** Task instructions **
From the data below, copy exactly the lines that lie between the one holding "i b).tag = s.tag := rfl" and the one holding "i b).rng = s.rng := rfl", including both, and nothing more.

--------

@[simp] theorem State.reason_pending (s : State) (u : Subsys) (code : Nat) : (s.reason u code).pending = s.pending := rfl
@[simp] theorem State.reason_mt (s : State) (u : Subsys) (code : Nat) : (s.reason u code).mt = s.mt := rfl
@[simp] theorem State.reason_draws (s : State) (u : Subsys) (code : Nat) : (s.reason u code).draws = s.draws := rfl
@[simp] theorem State.reason_fuses (s : State) (u : Subsys) (code : Nat) : (s.reason u code).fuses = s.fuses := rfl
@[simp] theorem State.reason_vault (s : State) (u : Subsys) (code : Nat) : (s.reason u code).vault = s.vault := rfl
@[simp] theorem State.reason_nand (s : State) (u : Subsys) (code : Nat) : (s.reason u code).nand = s.nand := rfl
@[simp] theorem State.reason_update (s : State) (u : Subsys) (code : Nat) : (s.reason u code).update = s.update := rfl
@[simp] theorem State.reason_nor (s : State) (u : Subsys) (code : Nat) : (s.reason u code).nor = s.nor := rfl
@[simp] theorem State.reason_tag (s : State) (u : Subsys) (code : Nat) : (s.reason u code).tag = s.tag := rfl
@[simp] theorem State.reason_pilot (s : State) (u : Subsys) (code : Nat) : (s.reason u code).pilot = s.pilot := rfl
@[simp] theorem State.reason_sys (s : State) (u : Subsys) (code : Nat) : (s.reason u code).sys = s.sys := rfl
@[simp] theorem State.reason_net (s : State) (u : Subsys) (code : Nat) : (s.reason u code).net = s.net := rfl
@[simp] theorem State.reason_pwr (s : State) (u : Subsys) (code : Nat) : (s.reason u code).pwr = s.pwr := rfl
@[simp] theorem State.reason_tim (s : State) (u : Subsys) (code : Nat) : (s.reason u code).tim = s.tim := rfl
@[simp] theorem State.reason_sto (s : State) (u : Subsys) (code : Nat) : (s.reason u code).sto = s.sto := rfl
@[simp] theorem State.reason_keys (s : State) (u : Subsys) (code : Nat) : (s.reason u code).keys = s.keys := rfl
@[simp] theorem State.reason_upd (s : State) (u : Subsys) (code : Nat) : (s.reason u code).upd = s.upd := rfl
@[simp] theorem State.reason_hif (s : State) (u : Subsys) (code : Nat) : (s.reason u code).hif = s.hif := rfl
@[simp] theorem State.reason_tok (s : State) (u : Subsys) (code : Nat) : (s.reason u code).tok = s.tok := rfl
@[simp] theorem State.reason_lf (s : State) (u : Subsys) (code : Nat) : (s.reason u code).lf = s.lf := rfl
@[simp] theorem State.reason_rf (s : State) (u : Subsys) (code : Nat) : (s.reason u code).rf = s.rf := rfl
@[simp] theorem State.reason_rng (s : State) (u : Subsys) (code : Nat) : (s.reason u code).rng = s.rng := rfl
@[simp] theorem State.reason_rel (s : State) (u : Subsys) (code : Nat) : (s.reason u code).rel = s.rel := rfl
@[simp] theorem State.reason_sym (s : State) (u : Subsys) (code : Nat) : (s.reason u code).sym = s.sym := rfl
@[simp] theorem State.reason_nfc (s : State) (u : Subsys) (code : Nat) : (s.reason u code).nfc = s.nfc := rfl

@[simp] theorem State.setEnabled_pending (s : State) (u : Subsys) (b : Bool) : (s.setEnabled u b).pending = s.pending := rfl
@[simp] theorem State.setEnabled_mt (s : State) (u : Subsys) (b : Bool) : (s.setEnabled u b).mt = s.mt := rfl
@[simp] theorem State.setEnabled_draws (s : State) (u : Subsys) (b : Bool) : (s.setEnabled u b).draws = s.draws := rfl
@[simp] theorem State.setEnabled_fuses (s : State) (u : Subsys) (b : Bool) : (s.setEnabled u b).fuses = s.fuses := rfl
@[simp] theorem State.setEnabled_vault (s : State) (u : Subsys) (b : Bool) : (s.setEnabled u b).vault = s.vault := rfl
@[simp] theorem State.setEnabled_nand (s : State) (u : Subsys) (b : Bool) : (s.setEnabled u b).nand = s.nand := rfl
@[simp] theorem State.setEnabled_update (s : State) (u : Subsys) (b : Bool) : (s.setEnabled u b).update = s.update := rfl
@[simp] theorem State.setEnabled_nor (s : State) (u : Subsys) (b : Bool) : (s.setEnabled u b).nor = s.nor := rfl
@[simp] theorem State.setEnabled_tag (s : State) (u : Subsys) (b : Bool) : (s.setEnabled u b).tag = s.tag := rfl
@[simp] theorem State.setEnabled_pilot (s : State) (u : Subsys) (b : Bool) : (s.setEnabled u b).pilot = s.pilot := rfl
@[simp] theorem State.setEnabled_sys (s : State) (u : Subsys) (b : Bool) : (s.setEnabled u b).sys = s.sys := rfl
@[simp] theorem State.setEnabled_net (s : State) (u : Subsys) (b : Bool) : (s.setEnabled u b).net = s.net := rfl
@[simp] theorem State.setEnabled_pwr (s : State) (u : Subsys) (b : Bool) : (s.setEnabled u b).pwr = s.pwr := rfl
@[simp] theorem State.setEnabled_tim (s : State) (u : Subsys) (b : Bool) : (s.setEnabled u b).tim = s.tim := rfl
@[simp] theorem State.setEnabled_sto (s : State) (u : Subsys) (b : Bool) : (s.setEnabled u b).sto = s.sto := rfl
@[simp] theorem State.setEnabled_keys (s : State) (u : Subsys) (b : Bool) : (s.setEnabled u b).keys = s.keys := rfl
@[simp] theorem State.setEnabled_upd (s : State) (u : Subsys) (b : Bool) : (s.setEnabled u b).upd = s.upd := rfl
@[simp] theorem State.setEnabled_hif (s : State) (u : Subsys) (b : Bool) : (s.setEnabled u b).hif = s.hif := rfl
@[simp] theorem State.setEnabled_tok (s : State) (u : Subsys) (b : Bool) : (s.setEnabled u b).tok = s.tok := rfl
@[simp] theorem State.setEnabled_lf (s : State) (u : Subsys) (b : Bool) : (s.setEnabled u b).lf = s.lf := rfl
@[simp] theorem State.setEnabled_rf (s : State) (u : Subsys) (b : Bool) : (s.setEnabled u b).rf = s.rf := rfl
@[simp] theorem State.setEnabled_rng (s : State) (u : Subsys) (b : Bool) : (s.setEnabled u b).rng = s.rng := rfl
@[simp] theorem State.setEnabled_rel (s : State) (u : Subsys) (b : Bool) : (s.setEnabled u b).rel = s.rel := rfl
@[simp] theorem State.setEnabled_sym (s : State) (u : Subsys) (b : Bool) : (s.setEnabled u b).sym = s.sym := rfl
@[simp] theorem State.setEnabled_nfc (s : State) (u : Subsys) (b : Bool) : (s.setEnabled u b).nfc = s.nfc := rfl

@[simp] theorem State.setPhase_pending (s : State) (p : Nat) : (s.setPhase p).pending = s.pending := rfl
@[simp] theorem State.setPhase_mt (s : State) (p : Nat) : (s.setPhase p).mt = s.mt := rfl
@[simp] theorem State.setPhase_draws (s : State) (p : Nat) : (s.setPhase p).draws = s.draws := rfl
@[simp] theorem State.setPhase_fuses (s : State) (p : Nat) : (s.setPhase p).fuses = s.fuses := rfl
@[simp] theorem State.setPhase_vault (s : State) (p : Nat) : (s.setPhase p).vault = s.vault := rfl
@[simp] theorem State.setPhase_nand (s : State) (p : Nat) : (s.setPhase p).nand = s.nand := rfl
@[simp] theorem State.setPhase_update (s : State) (p : Nat) : (s.setPhase p).update = s.update := rfl
@[simp] theorem State.setPhase_nor (s : State) (p : Nat) : (s.setPhase p).nor = s.nor := rfl
@[simp] theorem State.setPhase_tag (s : State) (p : Nat) : (s.setPhase p).tag = s.tag := rfl
@[simp] theorem State.setPhase_pilot (s : State) (p : Nat) : (s.setPhase p).pilot = s.pilot := rfl
@[simp] theorem State.setPhase_sys (s : State) (p : Nat) : (s.setPhase p).sys = s.sys := rfl
@[simp] theorem State.setPhase_net (s : State) (p : Nat) : (s.setPhase p).net = s.net := rfl
@[simp] theorem State.setPhase_pwr (s : State) (p : Nat) : (s.setPhase p).pwr = s.pwr := rfl
@[simp] theorem State.setPhase_tim (s : State) (p : Nat) : (s.setPhase p).tim = s.tim := rfl
@[simp] theorem State.setPhase_sto (s : State) (p : Nat) : (s.setPhase p).sto = s.sto := rfl
@[simp] theorem State.setPhase_keys (s : State) (p : Nat) : (s.setPhase p).keys = s.keys := rfl
@[simp] theorem State.setPhase_upd (s : State) (p : Nat) : (s.setPhase p).upd = s.upd := rfl
@[simp] theorem State.setPhase_hif (s : State) (p : Nat) : (s.setPhase p).hif = s.hif := rfl
@[simp] theorem State.setPhase_tok (s : State) (p : Nat) : (s.setPhase p).tok = s.tok := rfl
@[simp] theorem State.setPhase_lf (s : State) (p : Nat) : (s.setPhase p).lf = s.lf := rfl
@[simp] theorem State.setPhase_rf (s : State) (p : Nat) : (s.setPhase p).rf = s.rf := rfl
@[simp] theorem State.setPhase_rng (s : State) (p : Nat) : (s.setPhase p).rng = s.rng := rfl
@[simp] theorem State.setPhase_rel (s : State) (p : Nat) : (s.setPhase p).rel = s.rel := rfl
@[simp] theorem State.setPhase_sym (s : State) (p : Nat) : (s.setPhase p).sym = s.sym := rfl
@[simp] theorem State.setPhase_nfc (s : State) (p : Nat) : (s.setPhase p).nfc = s.nfc := rfl

@[simp] theorem State.setVote_pending (s : State) (c i : Nat) (b : Bool) : (s.setVote c i b).pending = s.pending := rfl
@[simp] theorem State.setVote_mt (s : State) (c i : Nat) (b : Bool) : (s.setVote c i b).mt = s.mt := rfl
@[simp] theorem State.setVote_draws (s : State) (c i : Nat) (b : Bool) : (s.setVote c i b).draws = s.draws := rfl
@[simp] theorem State.setVote_fuses (s : State) (c i : Nat) (b : Bool) : (s.setVote c i b).fuses = s.fuses := rfl
@[simp] theorem State.setVote_vault (s : State) (c i : Nat) (b : Bool) : (s.setVote c i b).vault = s.vault := rfl
@[simp] theorem State.setVote_nand (s : State) (c i : Nat) (b : Bool) : (s.setVote c i b).nand = s.nand := rfl
@[simp] theorem State.setVote_update (s : State) (c i : Nat) (b : Bool) : (s.setVote c i b).update = s.update := rfl
@[simp] theorem State.setVote_nor (s : State) (c i : Nat) (b : Bool) : (s.setVote c i b).nor = s.nor := rfl
@[simp] theorem State.setVote_tag (s : State) (c i : Nat) (b : Bool) : (s.setVote c i b).tag = s.tag := rfl
@[simp] theorem State.setVote_pilot (s : State) (c i : Nat) (b : Bool) : (s.setVote c i b).pilot = s.pilot := rfl
@[simp] theorem State.setVote_sys (s : State) (c i : Nat) (b : Bool) : (s.setVote c i b).sys = s.sys := rfl
@[simp] theorem State.setVote_net (s : State) (c i : Nat) (b : Bool) : (s.setVote c i b).net = s.net := rfl
@[simp] theorem State.setVote_pwr (s : State) (c i : Nat) (b : Bool) : (s.setVote c i b).pwr = s.pwr := rfl
@[simp] theorem State.setVote_tim (s : State) (c i : Nat) (b : Bool) : (s.setVote c i b).tim = s.tim := rfl
@[simp] theorem State.setVote_sto (s : State) (c i : Nat) (b : Bool) : (s.setVote c i b).sto = s.sto := rfl
@[simp] theorem State.setVote_keys (s : State) (c i : Nat) (b : Bool) : (s.setVote c i b).keys = s.keys := rfl
@[simp] theorem State.setVote_upd (s : State) (c i : Nat) (b : Bool) : (s.setVote c i b).upd = s.upd := rfl
@[simp] theorem State.setVote_hif (s : State) (c i : Nat) (b : Bool) : (s.setVote c i b).hif = s.hif := rfl
@[simp] theorem State.setVote_tok (s : State) (c i : Nat) (b : Bool) : (s.setVote c i b).tok = s.tok := rfl
@[simp] theorem State.setVote_lf (s : State) (c i : Nat) (b : Bool) : (s.setVote c i b).lf = s.lf := rfl
@[simp] theorem State.setVote_rf (s : State) (c i : Nat) (b : Bool) : (s.setVote c i b).rf = s.rf := rfl
@[simp] theorem State.setVote_rng (s : State) (c i : Nat) (b : Bool) : (s.setVote c i b).rng = s.rng := rfl
@[simp] theorem State.setVote_rel (s : State) (c i : Nat) (b : Bool) : (s.setVote c i b).rel = s.rel := rfl
@[simp] theorem State.setVote_sym (s : State) (c i : Nat) (b : Bool) : (s.setVote c i b).sym = s.sym := rfl
@[simp] theorem State.setVote_nfc (s : State) (c i : Nat) (b : Bool) : (s.setVote c i b).nfc = s.nfc := rfl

--------

** Task result **
@[simp] theorem State.setVote_tag (s : State) (c i : Nat) (b : Bool) : (s.setVote c i b).tag = s.tag := rfl
@[simp] theorem State.setVote_pilot (s : State) (c i : Nat) (b : Bool) : (s.setVote c i b).pilot = s.pilot := rfl
@[simp] theorem State.setVote_sys (s : State) (c i : Nat) (b : Bool) : (s.setVote c i b).sys = s.sys := rfl
@[simp] theorem State.setVote_net (s : State) (c i : Nat) (b : Bool) : (s.setVote c i b).net = s.net := rfl
@[simp] theorem State.setVote_pwr (s : State) (c i : Nat) (b : Bool) : (s.setVote c i b).pwr = s.pwr := rfl
@[simp] theorem State.setVote_tim (s : State) (c i : Nat) (b : Bool) : (s.setVote c i b).tim = s.tim := rfl
@[simp] theorem State.setVote_sto (s : State) (c i : Nat) (b : Bool) : (s.setVote c i b).sto = s.sto := rfl
@[simp] theorem State.setVote_keys (s : State) (c i : Nat) (b : Bool) : (s.setVote c i b).keys = s.keys := rfl
@[simp] theorem State.setVote_upd (s : State) (c i : Nat) (b : Bool) : (s.setVote c i b).upd = s.upd := rfl
@[simp] theorem State.setVote_hif (s : State) (c i : Nat) (b : Bool) : (s.setVote c i b).hif = s.hif := rfl
@[simp] theorem State.setVote_tok (s : State) (c i : Nat) (b : Bool) : (s.setVote c i b).tok = s.tok := rfl
@[simp] theorem State.setVote_lf (s : State) (c i : Nat) (b : Bool) : (s.setVote c i b).lf = s.lf := rfl
@[simp] theorem State.setVote_rf (s : State) (c i : Nat) (b : Bool) : (s.setVote c i b).rf = s.rf := rfl
@[simp] theorem State.setVote_rng (s : State) (c i : Nat) (b : Bool) : (s.setVote c i b).rng = s.rng := rfl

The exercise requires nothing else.